POJ 3352 Road Construction(图论-tarjan)

Road Construction

Time Limit: 2000MS   Memory Limit: 65536K
Total Submissions: 8647   Accepted: 4318

Description

It‘s almost summer time, and that means that it‘s almost summer construction time! This year, the good people who are in charge of the roads on the tropical island paradise of Remote Island would like to repair and upgrade the various roads that lead between
the various tourist attractions on the island.
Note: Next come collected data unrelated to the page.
-- ==== Sys2Proof/Machine/Ops.lean ====
section
/-!
DEFINITION. The named operations of the block: register access (spec/20_memory.md), the common error path
(spec/60_exceptions.md R705), the Tape delay line (spec/43_saturation.md R357), reset of the channels
(spec/70_reset_and_hazards.md R741), the latch (spec/40_commands.md R207) and the meter port (R108).
-/

namespace Sys2Proof.Machine

open Config

/-! ### Responses and the common error path -/

/-- A command's response on the port (R147). -/
def State.respond (s : State) (r : Response) : State := { s with resp := some r }

/-- `(OK, rd)`. -/
def State.ok (s : State) (rd : Word) : State := s.respond ⟨.ok, rd⟩

/-- The common error path of R705, which is all the block has for taking an exception (R709): the bit in STATUS,
the command word in ERRCMD, the response `(ERR, 0)`, and nothing else. -/
def State.raise (s : State) (e : CmdError) (cw : CmdWord) : State :=
  { s with errs := setError s.errs e, errCmd := cw.setWidth 64, resp := some ⟨.err, 0⟩ }

/-! ### Channels -/

/-- Channel engine `c`. -/
def State.chan (s : State) : Chan → ChanState
  | .L => s.chL
  | .R => s.chR

/-- The state with channel engine `c` at `x`. -/
def State.setChan (s : State) (c : Chan) (x : ChanState) : State :=
  match c with
  | .L => { s with chL := x }
  | .R => { s with chR := x }

/-! ### The register space -/

/-- Bank 1 or bank 2. -/
def State.ofs (s : State) : Chan → OfsBank
  | .L => s.ofsL
  | .R => s.ofsR

/-- The state with offset register `r` of channel `c` at `v`. -/
def State.setOfs (s : State) (c : Chan) (r : OReg) (v : Word) : State :=
  match c with
  | .L => { s with ofsL := s.ofsL.set r v }
  | .R => { s with ofsR := s.ofsR.set r v }

/-- The state with parameter register `r` at `v`. -/
def State.setParam (s : State) (r : PReg) (v : Word) : State := { s with shadow := s.shadow.set r v }

/-- The state with STATUS[5:1] cleared where `v` has ones (R63). -/
def State.clearStatus (s : State) (v : Word) : State := { s with errs := clearErrors s.errs v }

/-- ID reads this for ever (R2, R62). -/
def idWord : Word := 0x0000000041430007

/-- Which register or response shows a NaN: the third argument of `nanBits`. -/
def slotResponse : Nat := 0
def slotInpk : Nat := 1
def slotOutpk : Nat := 2
def slotCcgr : Nat := 3
def slotLdgr : Nat := 4
def slotScgr : Nat := 5

/-- The pattern of a real shown by channel `c` (R15, R242): a NaN has a free pattern, the same until the channel's
next sample. -/
def showReal (c : Chan) (epoch slot : Nat) (v : F64) : Word := bits64 (nanBits (chanNum c) epoch slot) v

/-- The pattern of a meter of channel `c` (R66). -/
def meterWord (c : Chan) (x : ChanState) (slot : Nat) (v : F64) : Word := showReal c x.epoch slot v

/-- Bank 3 as it reads now. -/
def State.statBank (s : State) : StatBank where
  status := statusWord s.errs s.configured
  sr := s.sr
  errCmd := s.errCmd
  inpkL := meterWord .L s.chL slotInpk s.chL.m.inpk
  inpkR := meterWord .R s.chR slotInpk s.chR.m.inpk
  outpkL := meterWord .L s.chL slotOutpk s.chL.m.outpk
  outpkR := meterWord .R s.chR slotOutpk s.chR.m.outpk
  ccgrL := meterWord .L s.chL slotCcgr s.chL.m.ccgr
  ccgrR := meterWord .R s.chR slotCcgr s.chR.m.ccgr
  ldgrL := meterWord .L s.chL slotLdgr s.chL.m.ldgr
  ldgrR := meterWord .R s.chR slotLdgr s.chR.m.ldgr
  scgrL := meterWord .L s.chL slotScgr s.chL.m.scgr
  scgrR := meterWord .R s.chR slotScgr s.chR.m.scgr

/-- A register of bank 3 (R53). -/
def StatBank.get (b : StatBank) : SReg → Word
  | .id => idWord
  | .status => b.status
  | .sr => b.sr
  | .errCmd => b.errCmd
  | .inpk .L => b.inpkL
  | .inpk .R => b.inpkR
  | .outpk .L => b.outpkL
  | .outpk .R => b.outpkR
  | .ccgr .L => b.ccgrL
  | .ccgr .R => b.ccgrR
  | .ldgr .L => b.ldgrL
  | .ldgr .R => b.ldgrR
  | .scgr .L => b.scgrL
  | .scgr .R => b.scgrR

/-- `RegRead` of a register that exists (R203): banks 0 to 2 read the shadow value (R55). -/
def State.regRead (s : State) : RegName → Word
  | .param r => s.shadow.get r
  | .ofs c r => (s.ofs c).get r
  | .stat r => s.statBank.get r

/-- `RegWrite` of a register that exists (R202): the state after an accepted write, or the error. -/
def State.regWrite (s : State) (n : RegName) (d : Word) : Except CmdError State :=
  match n with
  | .param r => if r.kind.accepts d then .ok (s.setParam r d) else .error .badVal
  | .ofs c r => if Kind.offset.accepts d then .ok (s.setOfs c r d) else .error .badVal
  | .stat .status => .ok (s.clearStatus d)
  | .stat _ => .error .badReg

/-! ### The Tape delay line (R357, R358) -/

/-- The value listed for a cell, or what an unlisted one reads as. -/
def readCells : List (Nat × F64) → Nat → F64
  | [], _ => TapeLine.blank
  | (a, v) :: rest, i => if a = i then v else readCells rest i

/-- The cells with cell `i` at `v`, the canonical form kept: a blank value is not listed. -/
def writeCells : List (Nat × F64) → Nat → F64 → List (Nat × F64)
  | [], i, v => if v = TapeLine.blank then [] else [(i, v)]
  | (a, x) :: rest, i, v =>
    if i < a then (if v = TapeLine.blank then (a, x) :: rest else (i, v) :: (a, x) :: rest)
    else if i = a then (if v = TapeLine.blank then rest else (i, v) :: rest)
    else (a, x) :: writeCells rest i v

/-- `buf[i]`. -/
def TapeLine.read (l : TapeLine) (i : Nat) : F64 := readCells l.cells i

/-- `buf[i] <- v`. -/
def TapeLine.write (l : TapeLine) (i : Nat) (v : F64) : TapeLine := { l with cells := writeCells l.cells i v }

/-- The canonical form: indices strictly rising and below the length, and no listed cell blank. -/
abbrev TapeLine.wf (l : TapeLine) : Prop :=
  l.cells.Pairwise (fun p q => p.1 < q.1) ∧ ∀ p ∈ l.cells, p.1 < l.len ∧ p.2 ≠ TapeLine.blank

/-- `a mod L` (R248), never negative for `L >= 1`. -/
def modIndex (a : Int) (len : Nat) : Nat := (a % (len : Int)).toNat

/-! ### Reset of the channels, and the latch -/

/-- Every mix at its latched target (R741). -/
def targetMixes (act : ActiveSet) : Mixes where
  pi := bypassTarget act .pi
  fl := bypassTarget act .fl
  cc := bypassTarget act .cc
  ld := bypassTarget act .ld
  eq := bypassTarget act .eq
  sc := bypassTarget act .sc
  co := bypassTarget act .co
  os := bypassTarget act .os
  ov := bypassTarget act .ov

/-- `RESET_CHANNELS()` (R741), for a parameter instance.  Run twice in a row it leaves what one run leaves, as R741's
pseudocode does, though R106 calls RESET not idempotent (DEDUCED, notes/assumptions/22.md). -/
def State.resetChannels (cfg : Params) (s : State) : State :=
  let len := tapeBuf cfg (real s.sr)
  { s with
    chL := ChanState.reset cfg .L len (targetMixes s.act) s.chL.epoch
    chR := ChanState.reset cfg .R len (targetMixes s.act) s.chR.epoch }

/-- A channel with its peak meters at 0.0 (R207). -/
def ChanState.clearPeaks (x : ChanState) : ChanState := { x with m := { x.m with inpk := c0, outpk := c0 } }

/-- BLOCK's latch (R207): banks 0, 1 and 2 into `ACT`, and the peak meters cleared.  Run twice in a row it leaves what one
run leaves, as R207's pseudocode does, though R106 calls BLOCK not idempotent (DEDUCED, notes/assumptions/22.md). -/
def State.latch (s : State) : State :=
  { s with act := ⟨s.shadow, s.ofsL, s.ofsR⟩, chL := s.chL.clearPeaks, chR := s.chR.clearPeaks }

/-! ### The meter port (R108-R110) -/

/-- Bank 3 as it stands is kept as the boundary before the next command (R108). -/
def State.pushBoundary (s : State) : State := { s with history := s.statBank :: s.history }

/-- Bank 3 at command boundary `k`, counted from power-on; the present one is boundary `history.length`. -/
def State.boundary (s : State) (k : Nat) : StatBank :=
  if s.history.length ≤ k then s.statBank else s.history.getD (s.history.length - 1 - k) s.statBank

/-- The boundary a meter-port read of `idx` returns: any one not before the last read of `idx` and not after the
present (R108), settled by `lag`. -/
def State.meterBoundary (s : State) (lag : Nat → Nat → Nat) (idx : BitVec 6) : Nat :=
  s.seen[idx.toNat] + lag idx.toNat s.meterReads[idx.toNat] % (s.history.length - s.seen[idx.toNat] + 1)

/-- A meter-port read (R108, R110), for any `lag`: a reserved index reads 0, no error is recorded, and nothing a
command can see changes. -/
def State.meterReadWith (s : State) (lag : Nat → Nat → Nat) (idx : BitVec 6) : State :=
  { s with
    meterResp := some (match SReg.ofIdx idx with
      | some r => (s.boundary (s.meterBoundary lag idx)).get r
      | none => 0)
    seen := s.seen.set idx.toNat (s.meterBoundary lag idx)
    meterReads := s.meterReads.set idx.toNat (s.meterReads[idx.toNat] + 1) }

/-- A meter-port read of this machine: how far behind it is, is free. -/
def State.meterRead (s : State) (idx : BitVec 6) : State := s.meterReadWith meterLag idx

end Sys2Proof.Machine
end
The roads themselves are also rather interesting. Due to the strange customs of the island, the roads are arranged so that they never meet at intersections, but rather pass over or under each other using bridges and tunnels. In this way, each road runs between
two specific tourist attractions, so that the tourists do not become irreparably lost.

Unfortunately, given the nature of the repairs and upgrades needed on each road, when the construction company works on a particular road, it is unusable in either direction. This could cause a problem if it becomes impossible to travel between two tourist
attractions, even if the construction company works on only one road at any particular time.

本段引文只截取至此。